Stored data:

···

/-! ## ctxsav and ctxrst (R278, R279) -/

/-- Copies and matrix commands of a context that have not completed, a combined xred whose completion is due among them (R278). -/
def Core.engineBusy (k : Core) (id : Half) : Bool := k.commands.any (·.ctx = id) || k.copies.any (·.ctx = id)
/-- The first 64-byte block of a translated range that memory cannot hold: its line fails lastingly (R278, R310). (DEDUCED, log 48.) -/
def State.badBlock (s : State) (v va n : Nat) : Option Nat :=
  (List.range (n / 64)).find? fun i => match s.xlate v (va + 64 * i) true with
    | .ok key => s.bad key 64
    | .error _ => false
/-- Pages that writes made since `s0` are held for (R302). -/
def State.newHeld (s s0 : State) : List Nat := ((s.held.drop s0.held.length).map (·.page)).dedup
/-- The running context's image is written whole: the counter of the current image is that of the last save (R276, R278). -/
def State.sealedImage (s : State) : State :=
  let h := s.handleOf s.ctx.vdev
  if s.ctx.prot then { s with saveE := upd2 s.saveE h s.ctx.id ((look2 s.saveN h s.ctx.id).getD 0) } else s
/-- The tag of the running context's image is written, after everything else of it, and ctxsav completes; a tag that is held is waited for (R278, R302). A header page that can no longer be written traps precisely at the tag, and E stays. -/
def State.writeTag (s : State) (tag : DWord × List Byte) : State :=
  match s.xlate s.ctx.vdev tag.1.toNat true with
  | .error e => s.trapAt e tag.1
  | .ok key =>
  if s.bad key 16 then (s.noteBad key).trapAt 0x0D tag.1 else
  let t := s.vwriteBy s.cur s.ctx.vdev tag.1.toNat tag.2
  let ps := t.newHeld s
  if ps.isEmpty then t.sealedImage.retire 1 else t.setStatus (.answer (.saved ps none))
/-- R278: ctxsav. Its writes to a page under protection are held, and it waits for them before its tag and for that (R302). -/
def execCtxsav (ra : Pair) (s : State) : Res :=
  let a := s.d ra
  let x := s.ctx
  let l := x.imageLen
  if a.toNat % 64 ≠ 0 then .next (s.trapAt 0x02 a)
  else if ¬ inTrans a.toNat ∨ ¬ inTrans (a.toNat + l - 1) then .next (s.trapAt 0x03 a)
  else match s.rangeFault x.vdev true false (l / 0x10000 + 2) a.toNat l with
  | some e => .next (s.trapAt e.1 (BitVec.ofNat 64 e.2))
  | none =>
    if ¬ s.chunkEmpty then .next (s.endChunk .run)
    else if s.core.engineBusy x.id then .next (s.waitOn .saveDrain)
    else
      let h := s.handleOf x.vdev
      let n := (look2 s.saveN h x.id).getD 0 + 1
      let cnt := if x.prot then n else 0
      let s := (if x.prot then { s with saveN := upd2 s.saveN h x.id n } else s).drain s.cur
      let r := s.scrRead s.cur x.base x.size x.id
      match r.2 with
      | none => .next (r.1.trapAt 0x0C (BitVec.ofNat 64 (8 * (s.core.badWord x.base x.size x.id s.cycle s.syn).getD 0)))
      | some sp =>
        let s := r.1
        let hd := x.header cnt
        let body := x.body sp
        let e := if x.prot then gcmSeal (s.keyOf x.vdev x.id) (nonce cnt x.id 0) hd body else (body, [])
        match s.badBlock x.vdev a.toNat l with
        | some i =>
          let t := if i = 0 then s else (s.vwriteBy s.cur x.vdev a.toNat hd).vwriteBy s.cur x.vdev (a.toNat + 64) (e.1.take (64 * (i - 1)))
          .next ((t.noteFail x.vdev (a.toNat + 64 * i) 0x0D).trapAt 0x0D (a + BitVec.ofNat 64 (64 * i)))
        | none =>
          let t := (s.vwriteBy s.cur x.vdev a.toNat hd).vwriteBy s.cur x.vdev (a.toNat + 64) e.1
          let tag := (a + 48, padTo 16 e.2)
          let ps := t.newHeld s
          if ps.isEmpty then .next (t.writeTag tag) else .next (t.setStatus (.answer (.saved ps (some tag))))
/-- The configuration that an installed launch of a virtual device declares for a context ID (R279). -/
def State.declared (s : State) (v : Nat) (id : Half) : Option CtxConfig :=
  s.launches.findSome? fun l => if l.v = v then l.ctxs.find? (·.id = id) else none
/-- R223: the old core of a context that moved gets a stub, the oldest of five evicted, and departed entries. (DEDUCED, log 46.) -/
def State.leaveStub (s : State) (id : Half) (to' : Nat) : State :=
  match s.lost.find? (·.1 = (s.terOf to', id)) with
  | none => s
  | some e =>
    let old := e.2.1
    if old = to' ∨ (s.tileAt (tileOf old)).ter ≠ (s.tileAt (tileOf to')).ter ∨ (s.tileAt (tileOf old)).xfer ≠ .none then s else
    s.onCore old fun k =>
      let st := k.stubs ++ [⟨id, e.2.2, coord to'⟩]
      { k with stubs := if st.length > 4 then st.drop 1 else st,
               departed := (List.range 20).foldl (fun d i => if e.2.2.getLsbD i then upd d (BitVec.ofNat 5 i) id else d) k.departed }
/-- R279: ctxrst. -/
def execCtxrst (ra : Pair) (s : State) : Res :=
  let a := s.d ra
  let v := s.ctx.vdev
  if a.toNat % 64 ≠ 0 then .next (s.trapAt 0x02 a)
  else if ¬ inTrans a.toNat then .next (s.trapAt 0x03 a)
  else match s.vread v a.toNat 64 with
  | .error e => .next ((s.noteFail v a.toNat e).trapAt e a)
  | .ok hd =>
    let id : Half := BitVec.ofNat 16 (le hd 2 2)
    match s.declared v id with
    | none => .next (s.trapAt 0x0A a)
    | some g =>
      let slotQ := le hd 5 1
      let accQ := le hd 6 1
      let base := le hd 8 4
      let size := le hd 12 4
      let prot := (hd.getD 4 0).getLsbD 0
      let l := le hd 24 4
      let save : DWord := BitVec.ofNat 64 (le hd 32 8)
      if le hd 0 2 ≠ 1 ∨ l ≠ imageLen size accQ slotQ ∨ ¬ limitsOk id base size slotQ accQ ∨ prot ≠ g.prot then .next (s.trapAt 0x15 a)
      else match s.rangeFault v false false (l / 0x10000 + 2) a.toNat l with
      | some e => .next (s.trapAt e.1 (BitVec.ofNat 64 e.2))
      | none =>
        if ¬ s.chunkEmpty then .next (s.endChunk .run) else
        match s.vread v (a.toNat + 64) (l - 64) with
        | .error e =>
          let bad := s.vfail v (a.toNat + 64) (l - 64)
          .next ((s.noteFail v bad e).trapAt e (BitVec.ofNat 64 bad))
        | .ok body =>
          let opened := if prot then gcmOpen (s.keyOf v id) (nonce (le hd 16 8) id 0) (slice hd 0 48) body (slice hd 48 16) else some body
          match opened with
          | none => .next (s.trapAt 0x15 a)
          | some body =>
            if prot ∧ le hd 16 8 ≠ (look2 s.saveE (s.handleOf v) id).getD 0 then .next (s.trapAt 0x16 a)
            else
              let g := { g with base := base, size := size, slotQ := slotQ, accQ := accQ, save := save }
              if s.cores.any (fun e => (e.2.byId id).isSome) ∨ (s.installFault s.cur g v (s.tileAt s.tile).ter).isSome then .next (s.trapAt 0x0A a)
              else
                let x := (g.ctx s.ctx.launch v s.ctx.block).ofBody body
                let s := s.leaveStub id s.cur
                .next ((s.install s.cur x g.classes (slice body (0x1180 - 0x40) size)).retire 1)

···

• Assignment:
An exact copy of every record is required.

• Exercise answer:
/-! ## ctxsav and ctxrst (R278, R279) -/

/-- Copies and matrix commands of a context that have not completed, a combined xred whose completion is due among them (R278). -/
def Core.engineBusy (k : Core) (id : Half) : Bool := k.commands.any (·.ctx = id) || k.copies.any (·.ctx = id)
/-- The first 64-byte block of a translated range that memory cannot hold: its line fails lastingly (R278, R310). (DEDUCED, log 48.) -/
def State.badBlock (s : State) (v va n : Nat) : Option Nat :=
  (List.range (n / 64)).find? fun i => match s.xlate v (va + 64 * i) true with
    | .ok key => s.bad key 64
    | .error _ => false
/-- Pages that writes made since `s0` are held for (R302). -/
def State.newHeld (s s0 : State) : List Nat := ((s.held.drop s0.held.length).map (·.page)).dedup
/-- The running context's image is written whole: the counter of the current image is that of the last save (R276, R278). -/
def State.sealedImage (s : State) : State :=
  let h := s.handleOf s.ctx.vdev
  if s.ctx.prot then { s with saveE := upd2 s.saveE h s.ctx.id ((look2 s.saveN h s.ctx.id).getD 0) } else s
/-- The tag of the running context's image is written, after everything else of it, and ctxsav completes; a tag that is held is waited for (R278, R302). A header page that can no longer be written traps precisely at the tag, and E stays. -/
def State.writeTag (s : State) (tag : DWord × List Byte) : State :=
  match s.xlate s.ctx.vdev tag.1.toNat true with
  | .error e => s.trapAt e tag.1
  | .ok key =>
  if s.bad key 16 then (s.noteBad key).trapAt 0x0D tag.1 else
  let t := s.vwriteBy s.cur s.ctx.vdev tag.1.toNat tag.2
  let ps := t.newHeld s
  if ps.isEmpty then t.sealedImage.retire 1 else t.setStatus (.answer (.saved ps none))
/-- R278: ctxsav. Its writes to a page under protection are held, and it waits for them before its tag and for that (R302). -/
def execCtxsav (ra : Pair) (s : State) : Res :=
  let a := s.d ra
  let x := s.ctx
  let l := x.imageLen
  if a.toNat % 64 ≠ 0 then .next (s.trapAt 0x02 a)
  else if ¬ inTrans a.toNat ∨ ¬ inTrans (a.toNat + l - 1) then .next (s.trapAt 0x03 a)
  else match s.rangeFault x.vdev true false (l / 0x10000 + 2) a.toNat l with
  | some e => .next (s.trapAt e.1 (BitVec.ofNat 64 e.2))
  | none =>
    if ¬ s.chunkEmpty then .next (s.endChunk .run)
    else if s.core.engineBusy x.id then .next (s.waitOn .saveDrain)
    else
      let h := s.handleOf x.vdev
      let n := (look2 s.saveN h x.id).getD 0 + 1
      let cnt := if x.prot then n else 0
      let s := (if x.prot then { s with saveN := upd2 s.saveN h x.id n } else s).drain s.cur
      let r := s.scrRead s.cur x.base x.size x.id
      match r.2 with
      | none => .next (r.1.trapAt 0x0C (BitVec.ofNat 64 (8 * (s.core.badWord x.base x.size x.id s.cycle s.syn).getD 0)))
      | some sp =>
        let s := r.1
        let hd := x.header cnt
        let body := x.body sp
        let e := if x.prot then gcmSeal (s.keyOf x.vdev x.id) (nonce cnt x.id 0) hd body else (body, [])
        match s.badBlock x.vdev a.toNat l with
        | some i =>
          let t := if i = 0 then s else (s.vwriteBy s.cur x.vdev a.toNat hd).vwriteBy s.cur x.vdev (a.toNat + 64) (e.1.take (64 * (i - 1)))
          .next ((t.noteFail x.vdev (a.toNat + 64 * i) 0x0D).trapAt 0x0D (a + BitVec.ofNat 64 (64 * i)))
        | none =>
          let t := (s.vwriteBy s.cur x.vdev a.toNat hd).vwriteBy s.cur x.vdev (a.toNat + 64) e.1
          let tag := (a + 48, padTo 16 e.2)
          let ps := t.newHeld s
          if ps.isEmpty then .next (t.writeTag tag) else .next (t.setStatus (.answer (.saved ps (some tag))))
/-- The configuration that an installed launch of a virtual device declares for a context ID (R279). -/
def State.declared (s : State) (v : Nat) (id : Half) : Option CtxConfig :=
  s.launches.findSome? fun l => if l.v = v then l.ctxs.find? (·.id = id) else none
/-- R223: the old core of a context that moved gets a stub, the oldest of five evicted, and departed entries. (DEDUCED, log 46.) -/
def State.leaveStub (s : State) (id : Half) (to' : Nat) : State :=
  match s.lost.find? (·.1 = (s.terOf to', id)) with
  | none => s
  | some e =>
    let old := e.2.1
    if old = to' ∨ (s.tileAt (tileOf old)).ter ≠ (s.tileAt (tileOf to')).ter ∨ (s.tileAt (tileOf old)).xfer ≠ .none then s else
    s.onCore old fun k =>
      let st := k.stubs ++ [⟨id, e.2.2, coord to'⟩]
      { k with stubs := if st.length > 4 then st.drop 1 else st,
               departed := (List.range 20).foldl (fun d i => if e.2.2.getLsbD i then upd d (BitVec.ofNat 5 i) id else d) k.departed }
/-- R279: ctxrst. -/
def execCtxrst (ra : Pair) (s : State) : Res :=
  let a := s.d ra
  let v := s.ctx.vdev
  if a.toNat % 64 ≠ 0 then .next (s.trapAt 0x02 a)
  else if ¬ inTrans a.toNat then .next (s.trapAt 0x03 a)
  else match s.vread v a.toNat 64 with
  | .error e => .next ((s.noteFail v a.toNat e).trapAt e a)
  | .ok hd =>
    let id : Half := BitVec.ofNat 16 (le hd 2 2)
    match s.declared v id with
    | none => .next (s.trapAt 0x0A a)
    | some g =>
      let slotQ := le hd 5 1
      let accQ := le hd 6 1
      let base := le hd 8 4
      let size := le hd 12 4
      let prot := (hd.getD 4 0).getLsbD 0
      let l := le hd 24 4
      let save : DWord := BitVec.ofNat 64 (le hd 32 8)
      if le hd 0 2 ≠ 1 ∨ l ≠ imageLen size accQ slotQ ∨ ¬ limitsOk id base size slotQ accQ ∨ prot ≠ g.prot then .next (s.trapAt 0x15 a)
      else match s.rangeFault v false false (l / 0x10000 + 2) a.toNat l with
      | some e => .next (s.trapAt e.1 (BitVec.ofNat 64 e.2))
      | none =>
        if ¬ s.chunkEmpty then .next (s.endChunk .run) else
        match s.vread v (a.toNat + 64) (l - 64) with
        | .error e =>
          let bad := s.vfail v (a.toNat + 64) (l - 64)
          .next ((s.noteFail v bad e).trapAt e (BitVec.ofNat 64 bad))
        | .ok body =>
          let opened := if prot then gcmOpen (s.keyOf v id) (nonce (le hd 16 8) id 0) (slice hd 0 48) body (slice hd 48 16) else some body
          match opened with
          | none => .next (s.trapAt 0x15 a)
          | some body =>
            if prot ∧ le hd 16 8 ≠ (look2 s.saveE (s.handleOf v) id).getD 0 then .next (s.trapAt 0x16 a)
            else
              let g := { g with base := base, size := size, slotQ := slotQ, accQ := accQ, save := save }
              if s.cores.any (fun e => (e.2.byId id).isSome) ∨ (s.installFault s.cur g v (s.tileAt s.tile).ter).isSome then .next (s.trapAt 0x0A a)
              else
                let x := (g.ctx s.ctx.launch v s.ctx.block).ofBody body
                let s := s.leaveStub id s.cur
                .next ((s.install s.cur x g.classes (slice body (0x1180 - 0x40) size)).retire 1)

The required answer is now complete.